Everyone, I suppose, knows those periods when everything in life seems to conform to a pattern, as though every event and meeting were preordained and carefully timed by a thoughtful providence. Such a period began for me after my unfortunate evening with Spector, from whom I heard nothing more, so that after a while I was forced to conclude I must have alienated him to the point of losing interest in me altogether. For almost my whole life I’d considered the loss of his friendship (if that’s the right word) the greatest catastrophe imaginable. Yet now, when the disaster had actually taken place, I suffered far less than I’d expected, events in the outer world all conspiring to soften the blow.

First and foremost, my association with Link provided what was most essential for my distraction: a perfectly normal companion of my own age and one whose special qualities, derived from solid good sense rather than brilliance, were especially useful to me at this time.

A better person couldn’t have been found to take me out of myself. And his stability saved me from extremes of emotion, keeping things in perspective and providing me with a sort of ballast out of the steadiness of his own character. Though rather reserved, he was by no means unsociable, and I soon found myself sharing many of his activities. He took me to his home, where his sisters supplied the lightness and gaiety I might have missed in him — the quiet one, as they called him.

I became a frequent visitor there, fascinated by this introduction to the happy family background I’d never known but for which I’d always felt an unconscious longing. It was so different from anything in my experience that my previous life began to seem like another existence; its happenings grew dim and unimportant, just as the world of imagination faded out like the memory of a dream in the sun, now that I no longer felt in need of an escape from reality.

Either following Link’s example or from their own gregarious instincts, the rest of the office staff, seeing me a fixture there, became less hostile. I never made friends with any of them as I did with him, but by slow degrees I found myself absorbed into the collective life of the place; little by little, they came to accept me, though always with reservations.

Gaining self-confidence as my life grew fuller and my circle of acquaintances widened, I thrust the memory of Spector away from me and for long periods scarcely thought about him at all. But, ultimately, a dim regret always recurred. Periodically I would feel sorry that I’d failed to win his affection and that I’d offended him at our last meeting. To forget him entirely was impossible, if only because he sometimes came to the office — though at very long intervals — taking no more notice of me on these occasions than of any other employee.
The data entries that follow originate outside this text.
-- ==== Sys2Proof/Machine/Scoops.lean ====
section
/-! DEFINITION. Scoop programs, arming, the transfers they generate, landing slots and the mesh (R216-R226, R231-R234), and
the extent walker (R198-R200, R222). -/

namespace Sys2Proof.Machine

/-! ### Scoop programs (R218) -/

def scNI (l : List Byte) : Nat := cb l 0
def scOut (l : List Byte) : Bool := cb l 1 == 1
def scSpace (l : List Byte) : Nat := cb l 2
def scMode (l : List Byte) : Nat := cb l 3
def scGroup (l : List Byte) : Fin 8 := Fin.ofNat 8 (cb l 4)
/-- The tag that fault reports quote (R218). -/
def scTag (l : List Byte) : Nat := fieldLE l 6 2
def scFlags (l : List Byte) : Nat := cb l 5
def scMcid (l : List Byte) : W64 := BitVec.ofNat 64 (fieldLE l 8 8)
/-- The instructions as 128-bit numbers. -/
def scInstrs (l : List Byte) : List Nat := (List.range (scNI l)).map (fun i => fieldLE l (16 + 16 * i) 16)
def scOp (v : Nat) : Nat := bits v 127 124
def scOps (l : List Byte) (op : Nat) : List Nat := (scInstrs l).filter (fun v => scOp v == op)
def loopLvl (v : Nat) : Nat := bits v 122 120
def loopCount (v : Nat) : Nat := bits v 119 96
def loopS (v : Nat) : Int := twos 48 (bits v 95 48)
def loopD (v : Nat) : Int := twos 24 (bits v 47 24)
def baseIdx (v : Nat) : Nat := bits v 123 122
def baseShift (v : Nat) : Nat := bits v 121 119
def baseDiv3 (v : Nat) : Bool := bit v 118
def baseS (v : Nat) : Nat := bits v 111 64
def baseD (v : Nat) : Nat := bits v 52 32
def xferBase (v : Nat) : Nat := bits v 123 122
def xferLen (v : Nat) : Nat := if bits v 121 114 = 0 then 256 * 64 else bits v 121 114 * 64

/-- The divisor of a base's strided sums (R219). -/
def baseQ (v : Nat) : Nat := (if baseDiv3 v then 3 else 1) * 2 ^ baseShift v

/-- Reserved bits of a scoop instruction that are set, or an undefined code (R218). -/
def scInstrBad (v : Nat) : Bool :=
  match scOp v with
  | 1 => bit v 123 || decide (5 < loopLvl v) || decide (loopCount v = 0) || decide (bits v 23 0 ≠ 0)
  | 2 => decide (bits v 117 112 ≠ 0) || decide (bits v 63 53 ≠ 0) || decide (bits v 31 0 ≠ 0)
  | 3 => decide (bits v 113 0 ≠ 0)
  | 4 => bit v 123 || decide (5 < bits v 122 120) || decide (bits v 119 53 ≠ 0)
  | 5 => bit v 123 || decide (5 < bits v 122 120) || decide (bits v 119 53 ≠ 0) || decide (bits v 31 0 ≠ 0)
  | 6 => decide (bits v 88 0 ≠ 0)
  | 7 => decide (bits v 118 0 ≠ 0)
  | _ => true

/-- Reserved fields and codes of a program: reason 0x09 (R218, R260). -/
def scBad (l : List Byte) : Bool :=
  decide (scNI l = 0 ∨ 32 < scNI l ∨ 1 < cb l 1 ∨ 3 < scSpace l ∨ 3 < scMode l ∨ 7 < cb l 4 ∨ 3 < scFlags l)
  || (scFlags l == 0 && decide (fieldLE l 8 8 ≠ 0)) || (scOut l && scSpace l == 1)
  || (scInstrs l).any scInstrBad

/-- Count of loop level g; a level no LOOP names has 1 (R219). -/
def lvlCount (l : List Byte) (g : Nat) : Nat :=
  (((scOps l 1).find? (fun v => loopLvl v == g)).map loopCount).getD 1
def lvlS (l : List Byte) (g : Nat) : Int := (((scOps l 1).find? (fun v => loopLvl v == g)).map loopS).getD 0
def lvlD (l : List Byte) (g : Nat) : Int := (((scOps l 1).find? (fun v => loopLvl v == g)).map loopD).getD 0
To see him invariably caused me a faint stirring of uneasiness; a feeling more like guilt than anything, if it has to be classified. I would ask myself then why I’d never made any attempt to bridge the gulf of estrangement that had opened between us — perhaps if I had he would have met me halfway. Considering my indebtedness to him, it seemed no more than my duty to make the effort. But I did nothing, unable to overcome my unwillingness to approach him. Recalling my childish declaration of loyalty that was to have been eternal, I knew that I was really afraid of coming again under his influence. I dreaded a return to my slavish subservience to his will. Yet the idea of going back to him never quite left me; the possibility of a return was always at the back of my mind, though only as a kind of dream-alternative to whatever I happened to be doing, an unspecified ‘somewhere else’, never given a name. Though I felt, on the whole, much happier now that I really seemed to be living the same life as other people, I sometimes had obscure guilt feelings, as if this were not my true destiny and in being dis-loyal to Spector I had also betrayed myself. But, since it was only his actual presence that brought these ideas to the surface, I could afford to ignore them. Most of the time I was proud of my emancipation; my life seemed satisfactorily full and normal. I was mainly content.